Advogados e procuradores aguardam, neste ano, julgamentos tributários de peso nos tribunais superiores. No Supremo Tribunal Federal (STF), há especial atenção para a finalização de casos que já tiveram o mérito julgado. Já no Superior Tribunal de Justiça (STJ), o destaque são os recursos repetitivos, que formarão precedentes a serem seguidos pelas instâncias inferiores do Judiciário.

Por parte da Procuradoria-Geral da Fazenda Nacional (PGFN) há a expectativa com relação à modulação de efeitos da decisão sobre a contribuição previdenciária sobre terço de férias – o impacto do mérito foi estimado pela Fazenda em R$ 43,5 bilhões (RE 1072485). No ano de 2020, o STF decidiu que incide o tributo, mas em 2023 os processos sobre o tema foram suspensos até o Supremo definir o limite temporal da decisão.

Outro recurso aguardado, no STF, refere-se ao julgamento sobre a tributação de receitas financeiras de bancos e seguradoras.

“A questão das teses filhote também será um ponto de alerta”, afirma Rodrigo Fragoas, advogado do Daudt, Castro e Gallotti Olinto Advogados, em referência a processos que discutem um tributo na base de outro, como o ICMS na base do PIS e da Cofins, a “tese do século”. Para ele, eventual definição sobre as teses filhotes pode dar um norte ao Congresso do que o STF pensa.

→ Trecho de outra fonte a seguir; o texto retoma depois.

/-- What the flush leaves on a carrier: empty maps, nothing on air, incoming or on the stack; the store all FREE (R77 to R80). -/
theorem flushAll_spec (why : EndReason) {s : State} (h : Scheduled s) :
    Scheduled (flushAll why s) ∧ (BlocksAccounted s → BlocksAccounted (flushAll why s)) ∧
    ∀ c, EmptyMap ((flushAll why s).car c).maps.current ∧ EmptyMap ((flushAll why s).car c).maps.next ∧
      ((flushAll why s).car c).sched.onAir = none ∧ ((flushAll why s).car c).sched.incoming = none ∧
      ((flushAll why s).car c).sched.stack = [] := by
  have h1 : Scheduled (s.batches.foldl (fun s b => flushBatch why b s) s) :=
    foldl_inv (P := Scheduled) (fun _ _ => (flushBatch_both _ _).1) _ h
  have hm : ∀ c, ((flushAll why s).car c).maps.current = ClaimMap.empty ∧
      ((flushAll why s).car c).maps.next = ClaimMap.empty := by
    intro c; simp [flushAll, emptyMaps]
  have hs : Scheduled (flushAll why s) := by
    obtain ⟨ht, hc⟩ := h1
    refine ⟨ht, fun c => ⟨⟨fun _ => ?_, fun n hl i x => ?_⟩, ?_⟩⟩
    · rw [(hm c).1, (hm c).2]; exact ⟨emptyMap_empty, emptyMap_empty⟩
    · rw [(hm c).1, (hm c).2, emptyMap_empty i]; exact ⟨fun h => (by cases h), fun h => (by cases h)⟩
    · have := (hc c).2
      unfold BatchesPlaced findBatch at *
      simpa [flushAll] using this
  refine ⟨hs, fun hb => ?_, fun c => ⟨?_, ?_, scheduled_emptied hs (flushAll_batches why s) c⟩⟩
  · unfold flushAll
    exact blocksAccounted_congr (s := s.batches.foldl (fun s b => flushBatch why b s) s) (by simp) (by simp)
      (foldl_inv (P := BlocksAccounted) (fun _ _ => (flushBatch_both _ _).2) _ hb)
  · rw [(hm c).1]; exact emptyMap_empty
  · rw [(hm c).2]; exact emptyMap_empty

end Sys2Proof.Machine
end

Em relação ao STJ, a advogada tributarista Fernanda Secco, do Velloza Advogados, destaca dez assuntos que aguardam análise sobre afetação como recurso repetitivo. Os casos já têm relator, o passo seguinte será ter a resposta se foi acolhido como tema representativo de controvérsia ou não.

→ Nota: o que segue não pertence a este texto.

-- ==== Sys2Proof/Tests/Slice0.lean ====
section
/-! SUPPORT. The model's own tests: the well-formedness checks, the figures the manual works out, one-step tests, and for each
statement with hypotheses a state and operands that meet them (`met_<statement>`). -/

namespace Sys2Proof.Tests

set_option Elab.async false


open Sys2Proof.Machine Sys2Proof.Safety

/-! ### Well-formed commands: one ill-formed term for each check -/

/-- A body of 256 octets, one more than the length octet counts. -/
def longBody : List Byte := List.replicate 256 0

/-- A frame to site 291 (the address of 09, section 9.9) from source 5 with tag 7 and a good check. -/
def rq (k : Byte) (body : List Byte) : RxFrame :=
  { dest := 291, src := 5, tag := 7, body := body
    check := crc (checkedOctets { dest := 291, src := 5, kind := k, tag := 7, body := body, check := 0 }) }

theorem test_wellFormed_taken : (Instr.status (rq 0x23 [])).wellFormed = true := by decide +kernel
theorem test_wellFormed_longest : (Instr.status { rq 0x23 [] with body := List.replicate 255 0 }).wellFormed = true := by
  decide +kernel
theorem test_illFormed_body : (Instr.status { rq 0x23 [] with body := longBody }).wellFormed = false := by decide +kernel
theorem test_illFormed_down :
    (Instr.downFrameRelay ({ rq 0x80 [] with body := longBody }.withKind 0x80)).wellFormed = false := by decide +kernel
theorem test_illFormed_unknown_body :
    (Instr.unknownRequest 0x26 { rq 0x26 [] with body := longBody }).wellFormed = false := by decide +kernel
theorem test_illFormed_unknown_kind : (Instr.unknownRequest 0x23 (rq 0x23 [])).wellFormed = false := by decide +kernel

/-! ### The queue and the words of the table -/

theorem test_no_word_decodes : decodeTableWord 8 0x23 = none := rfl
theorem test_withFetchWord : State.reset.withFetchWord 8 0x23 = State.reset := rfl
theorem test_step_front : ∃ t, step (State.reset.setPending [.epochPulse, .clockLost]) = .next t ∧ t.pending = [.clockLost] :=
  ⟨_, rfl, rfl⟩

/-! ### The check (R154: the published value of this check over the nine digits is 29B1h, PRESUMED) -/

theorem test_crc : crc [0x31, 0x32, 0x33, 0x34, 0x35, 0x36, 0x37, 0x38, 0x39] = 0x29B1 := by decide +kernel

/-! ### The slot of carrier 2 worked out in 02, section 2.5 -/

/-- The grid of epoch 4n + 1 there. -/
def workedGrid : Grid := { pred := fxAdd (tickFx 123446789000) (80000012 * 8192 : Nat), sum8 := 80000012 }

/-- Slot 10, position 2 of that epoch, in cycle 7. -/
def workedSlot : SlotRef := { cycle := 7, index := 10, pos := 2, grid := workedGrid }

theorem test_worked_pred : workedGrid.pred = tickFx 123456789001 + 32768 := by decide +kernel
theorem test_worked_slotStart : slotStart workedSlot = tickFx 123459289001 + 57344 := by decide +kernel
theorem test_worked_decision : decisionInstant (slotStart workedSlot) 20 = 123459064001 := by decide +kernel
theorem test_worked_lfx : offsetFx (launchOffset (rawOffset 312345 1840)) = 203492557 := by decide +kernel
theorem test_worked_tfx : symbolStep 80000012 RateClass.b.perSecond = 327680049 := by decide +kernel

/-- The run formed there: a rate B batch on a carrier with G 10,923, C 200, offset 312,345 ns and delay 1,840 ns. -/
def workedRun : Run :=
  { slot := workedSlot, launch := fxAdd (slotStart workedSlot) (offsetFx (launchOffset (rawOffset 312345 1840)))
    tfx := symbolStep 80000012 RateClass.b.perSecond, symbols := RateClass.b.symbols, pos := 0
    words := { gain := 10923, centre := 200 }, content := .batch 9 0 6 .level4 { index := 5, count := 40 }, ended := false }

theorem test_worked_keyUp : keyUpInstant workedRun 20 = 123459092106 := by decide +kernel
theorem test_worked_symbol0 : fxTick (workedRun.instant 0) = 123459292106 := by decide +kernel
theorem test_worked_symbol100 : fxTick (workedRun.instant 100) = 123459792106 := by decide +kernel
theorem test_worked_symbol101 : fxTick (workedRun.instant 101) = 123459797107 := by decide +kernel
theorem test_worked_symbol239 : fxTick (workedRun.instant 239) = 123460487107 := by decide +kernel
theorem test_worked_payloadEnd : workedRun.payloadEnd = 123460492107 := by decide +kernel

/-! ### The clamped offset of 02, section 2.7, and the words of section 2.6 -/

theorem test_clamped_offset : offsetClamped (rawOffset (-2499000) 1500) = true ∧
    offsetFx (launchOffset (rawOffset (-2499000) 1500)) = -1638400000 := by decide +kernel
theorem test_unclamped_offset : offsetClamped (rawOffset 1000 1500) = false ∧
    offsetFx (launchOffset (rawOffset 1000 1500)) = -327680 := by decide +kernel
theorem test_word_plus3 : wordOf { gain := 10923, centre := 200 } 3 = 4296 := by decide +kernel
theorem test_word_minus1 : wordOf { gain := 10923, centre := 200 } (-1) = -1165 := by decide +kernel
theorem test_word_half_up : wordOf { gain := 10924, centre := 0 } 1 = 1366 := by decide +kernel
theorem test_word_half_down : wordOf { gain := 10924, centre := 0 } (-1) = -1366 := by decide +kernel
theorem test_word_clamped : wordOf { gain := 65535, centre := 10000 } 3 = 32767 ∧
    wordClamped { gain := 65535, centre := 10000 } 3 = true ∧ wordOf { gain := 65535, centre := 10000 } (-3) = -14576 := by
  decide +kernel

/-! ### The cycle window of 04, section 4.10, and the probe of 08, section 8.8 -/

theorem test_window_current : placeHeader 65534 196606 = .current 196606 := by decide +kernel
theorem test_window_next : placeHeader 65535 196606 = .next 196607 ∧ placeHeader 0 196607 = .next 196608 := by decide +kernel
theorem test_window_early : placeHeader 0 196606 = .tooEarly ∧ placeHeader 32765 196606 = .tooEarly := by decide +kernel
theorem test_window_late : placeHeader 32766 196606 = .late ∧ placeHeader 65533 196606 = .late := by decide +kernel
theorem test_probe_mean :
    assess ([18, 19, 18, 18, 19, 18, 18, 19, 18, 18, 19, 18, 18, 19, 18, 19].map Sample.delay) =
      { valid := true, mean := some 1838, spread := some 1 } := by decide +kernel
theorem test_commit_wraps : nextCycleStart 4294967293 = 0 ∧ nextCycleStart 4294967292 = 4294967292 := by decide +kernel

/-! ### Example states: site 291 LOCKED in epoch 4000, the first of cycle 1000, with the epoch starts at ticks 100,000,000 and
110,000,000; carrier 1 is enabled, its group 0 too -/

def grid0 : Grid := { pred := tickFx 100000000, sum8 := 80000000 }
def grid1 : Grid := { pred := tickFx 110000000, sum8 := 80000000 }

/-- The part in SERVING at tick `t`. -/
def live (t : Tick) : State :=
  let s := State.reset
  let r : CarrierRecord := { CarrierRecord.reset with
    gain := 8, rows := CarrierRecord.reset.rows.set 0 { enabled := true, offset := 0 } }
  let p : CarrierParams := { CarrierParams.default with enabled := true, reports := true }
  let tracker : Tracker := { Tracker.reset with
    tick := t, ref := .locked, epoch := some 4000, history := List.replicate 8 10000000
    anchor := some { start := tickFx 100000000, kind := .pulse }, current := some grid0, next := some grid1, window := some 20 }
  let k : CarrierState := { CarrierState.reset false false with maps := { ClaimMaps.reset with label := some 1000 } }
  { s with
    tracker := tracker, carriers := Quad.all k, firstEdge := false
    align := { s.align with active := { s.align.active with records := s.align.active.records.set .c1 r } }
    mgmt := { s.mgmt with service := .serving, params := { s.mgmt.params with carriers := s.mgmt.params.carriers.set .c1 p } } }

/-- A state of the Tracker changed. -/
def tuned (f : Tracker → Tracker) (s : State) : State := s.setTracker (f s.tracker)

/-- Slot `p` of epoch 4000. -/
def slot (p : Fin 8) : SlotRef := slotAt 4000 p grid0

/-- The decision instant of slot 1 for a lead of 20 ms. -/
def due1 : Tick := 101025000

/-- A one-slot class A batch of carrier 1, group 0, start slot 1, with last index 1. -/
def bat (id : BatchId) (st : BatchState) (prio : Fin 4) (next : Nat) (blocks : List (Option Nat)) : Batch :=
  { id := id, carrier := .c1, cycle := 1000, start := 1, slots := 1, group := 0, priority := prio, rate := .a
    modulation := .level4, blocks := blocks, last := some { index := 1, count := 40 }, nextBlock := next, malformed := false
    starved := false, cancelPending := false, completion := some 99000000, state := st }

/-- The table holds these batches and the store their blocks. -/
def stock (bs : List Batch) (s : State) : State :=
  let cells := bs.flatMap fun b => b.blocks.zipIdx.filterMap fun x =>
    x.1.map fun n => (n, { tag := .held b.id x.2, codes := 0x1B : StoreBlock })
  (s.setBatches bs).setStore { s.store with cells := cells, freeCount := 2048 - cells.length }

/-- Batch 9 claims slot 1 of the current cycle. -/
def claims (id : BatchId) (s : State) : State :=
  setMaps .c1 { (s.car .c1).maps with current := (s.car .c1).maps.current.set 1 (some id) } s

/-- A COMPLETE batch 9 claims slot 1. -/
def ready (t : Tick) : State := claims 9 (stock [bat 9 .complete 1 0 [some 0, some 1, none]] (live t))

/-- Batch 9 is ON_AIR, the COMPLETE batch 10 claims slot 1, batch 11 is SUSPENDED. -/
def busy (t : Tick) : State :=
  modSched .c1 (fun x => { x with onAir := some 9, stack := [11] })
    (claims 10 (stock [bat 9 .onAir 1 1 [some 0, some 1, none], bat 10 .complete 2 0 [some 2, some 3, none],
      bat 11 .suspended 0 0 [some 4, some 5, none]] (live t)))

/-- The run of slot 0 for batch 9, all of it in the store. -/
def run9 (pos : Nat) : Run :=
  { slot := slot 0, launch := slotStart (slot 0), tfx := 655360000, symbols := 120, pos := pos
    words := { gain := 8, centre := 0 }, content := .batch 9 0 2 .level4 { index := 1, count := 40 }, ended := false }

/-- Carrier 1 in `busy`, keyed with this Launch Timer. -/
def airing (t : Tick) (x : LaunchTimer) : State := (busy t).modCar .c1 fun k => { k with key := .keyed, timer := x }

/-- `airing` at tick 101,000,000, due to emit position `pos` of the run. -/
def emitting (r : Run) : State :=
  airing 101000000 { active := some r, armed := none, finishing := none, acc := tickFx 101000000, step := 655360000 }

/-- The state a command answers. -/
def after (o : Host.Outcome State Fault Refusal) : State :=
  match o with
  | .next s => s
  | .fault f => nomatch f
  | .refused _ => State.reset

A advogada aponta, como exemplo, o processo sobre a possibilidade de incidência do PIS e da Cofins sobre os valores de juros, calculados pela taxa Selic, recebidos em decorrência de repetição de indébito tributário, na devolução de depósitos judiciais ou nos pagamentos efetuados por clientes em atraso (REsp 2065817/RJ).

Fernanda considera essa uma tese filhote da decisão do STF que vetou a incidência do IRPJ e da CSLL sobre tais valores. “A discussão da controvérsia é muito importante e, apesar de contar com precedentes desfavoráveis ao contribuinte, segue o mesmo racional da tese firmada pelo STF”, afirma.

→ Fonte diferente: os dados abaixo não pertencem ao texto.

-- ==== Sys2Proof/Certificates/Slice0/Obligations.lean ====
section
/-! DEFINITION. The statements for the provers. Results are written as whole next states, so that a field not named keeps its
value; the frames after 10_state.md R43 and R45 and the memory frame stand apart. A statement runs `exec` on the state whose
PC is already past the instruction (10_state.md R29); the base cost is added by the step. A statement about every state is one
about every value of the parameters of 00_scope.md R7 and every answer of the host to a read (20_memory.md R61): both stand in
the state. -/

open Sys2Proof Sys2Proof.Machine

/-! ### Encoding -/

/-- Words written out from the encodings R108 to R113, with what they decode to. -/
def Obligations.DecodeSampleWords : Prop :=
  decode true [0x00] = .ok (.nop, []) ∧
  decode true [0x41] = .ok (.ldRR .b .c, []) ∧
  decode true [0x76] = .ok (.halt, []) ∧
  decode true [0x36, 0xA5] = .ok (.ldMN 0xA5, []) ∧
  decode true [0x31, 0x34, 0x12] = .ok (.ldRpImm .sp 0x1234, []) ∧
  decode true [0x9A] = .ok (.sbcR .d, []) ∧
  decode true [0xFE, 0x28] = .ok (.cpN 0x28, []) ∧
  decode true [0xFC, 0x00, 0x20] = .ok (.callCc .m 0x2000, []) ∧
  decode true [0xEF] = .ok (.rst 0x28, []) ∧
  decode true [0xCB, 0x7E] = .ok (.bitM 7, []) ∧
  decode true [0xED, 0x73, 0x00, 0x80] = .ok (.ldAbsRp 0x8000 .sp, []) ∧
  decode true [0xED, 0xB9] = .ok (.cpdr, []) ∧
  decode true [0xED, 0x4C] = .ok (.unknownEd 0x4C, []) ∧
  decode true [0xFD, 0x36, 0x80, 0x99] = .ok (.ldXyDN .iy 0x80 0x99, []) ∧
  decode true [0xDD, 0x66, 0x01] = .ok (.ldRXyD .ix .h 0x01, []) ∧
  decode true [0xDD, 0x65] = .ok (.ldHalf .ix .xyh .xyl, []) ∧
  decode true [0xFD, 0xCB, 0x03, 0xFE] = .ok (.setXyD .iy 0x03 7 6, []) ∧
  decode true [0xDD, 0xFD, 0x21, 0x34, 0x12] = .ok (.fallback .ix (.ldXyImm .iy 0x1234), []) ∧
  decodeTableWord 8 0xCB = some .prefixCB ∧
  decodeTableWord 8 0xED = some .prefixED ∧
  decodeTableWord 8 0xFD = some (.prefixXY .iy) ∧
  decodeTableWord 16 0xDDCB = some (.prefixXyCB .ix)

/-- Decoding the encoding of any complete instruction, whatever bytes follow it, gives the instruction back (R100, R108 to
R117), for both values of `ED_IO_C`. -/
def Obligations.DecodeOfEncode : Prop :=
  ∀ (io : Bool) (i : Instr) (rest : List Byte), i.complete io → decode io (encode i ++ rest) = .ok (i, rest)

/-- What a decoding answers is a complete, well-formed instruction, and the bytes it took are that instruction's encoding (R100,
R119). The terms keep every byte apart, also where the spec gives several encodings one meaning (R412, R436): that the displaced
bit operations carry the field z, which their meanings ignore, is the model's choice (log 15). -/
def Obligations.EncodeOfDecode : Prop :=
  ∀ (io : Bool) (bs : List Byte) (i : Instr) (rest : List Byte),
    decode io bs = .ok (i, rest) → i.complete io ∧ encode i ++ rest = bs

/-- No encoding is illegal: after any run of index prefixes, a byte that is none and three more bytes always decode (R119,
R352). -/
def Obligations.EveryEncodingDecodes : Prop :=
  ∀ (io : Bool) (run : List Byte) (b b1 b2 b3 : Byte) (bs : List Byte),
    (∀ p ∈ run, p = 0xDD ∨ p = 0xFD) → b ≠ 0xDD → b ≠ 0xFD →
      ∃ i rest, decode io (run ++ b :: b1 :: b2 :: b3 :: bs) = .ok (i, rest)

/-- The 86 bytes of the index table, by value and by fields (R111, R112), and the known extended opcodes (R110): 58, or
44 where `ED_IO_C` is false. -/
def Obligations.TableMembership : Prop :=
  (∀ op : Byte, inIndexTable op = true ↔
    op.toNat ∈ [0x09, 0x19, 0x29, 0x39, 0x21, 0x22, 0x23, 0x24, 0x25, 0x26, 0x2A, 0x2B, 0x2C, 0x2D, 0x2E, 0x34, 0x35, 0x36, 0xCB,
      0xE1, 0xE3, 0xE5, 0xE9, 0xF9] ∨
    (op.toNat / 64 = 1 ∧ op ≠ 0x76 ∧ (op.toNat / 8 % 8 ∈ [4, 5, 6] ∨ op.toNat % 8 ∈ [4, 5, 6])) ∨
    (op.toNat / 64 = 2 ∧ op.toNat % 8 ∈ [4, 5, 6])) ∧
  ((List.range 256).countP fun k => inIndexTable (BitVec.ofNat 8 k)) = 86 ∧
  (∀ (io : Bool) (op : Byte), knownEd io op = true ↔
    op.toNat ∈ [0x42, 0x43, 0x44, 0x45, 0x46, 0x47, 0x4A, 0x4B, 0x4D, 0x4F, 0x52, 0x53, 0x56, 0x57, 0x5A, 0x5B, 0x5E, 0x5F, 0x62,
      0x63, 0x67, 0x6A, 0x6B, 0x6F, 0x72, 0x73, 0x7A, 0x7B, 0xA0, 0xA1, 0xA2, 0xA3, 0xA8, 0xA9, 0xAA, 0xAB, 0xB0, 0xB1, 0xB2, 0xB3,
      0xB8, 0xB9, 0xBA, 0xBB] ∨
    (io = true ∧
      op.toNat ∈ [0x40, 0x41, 0x48, 0x49, 0x50, 0x51, 0x58, 0x59, 0x60, 0x61, 0x68, 0x69, 0x78, 0x79]))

Também é destaque no STJ, este ano, a inclusão do ISS na base de cálculo do IRPJ e da CSLL no lucro presumido. O tema é aguardado porque o STJ decidiu em 2023 que o ICMS compõe a base (REsp 2089298).

Já a PGFN destaca quatro temas dentre os que aguardam definição de afetação no STJ. Um deles é justamente a inclusão do ISS na base de cálculo do IRPJ e CSLL apurados pelo lucro presumido. Os outros são a liquidação do seguro garantia antes do trânsito em julgado (REsp 2077314), a exigência de certidão negativa de débitos para a concessão de recuperação judicial e a incidência de PIS e Cofins sobre vendas de origem nacional para empresas situadas na Zona Franca de Manaus (REsp2093052).

Quanto à liquidação antecipada do seguro garantia, esta nunca foi uma prática indiscriminada da PGFN, segundo o procurador Thiago Silveira. “O seguro garantia tem algumas cláusulas e a antecipação era solicitada quando a cláusula do sinistro ocorria”, diz. Mas o Congresso Nacional decidiu de forma contrária à liquidação, o que deixou algumas dúvidas na prática, acrescenta ele. “O que acontece com as liquidações que ocorreram antes? Nossa discussão agora é em torno disso. Acredito que o tema ainda pode voltar.”

Fonte: Valor Econômico.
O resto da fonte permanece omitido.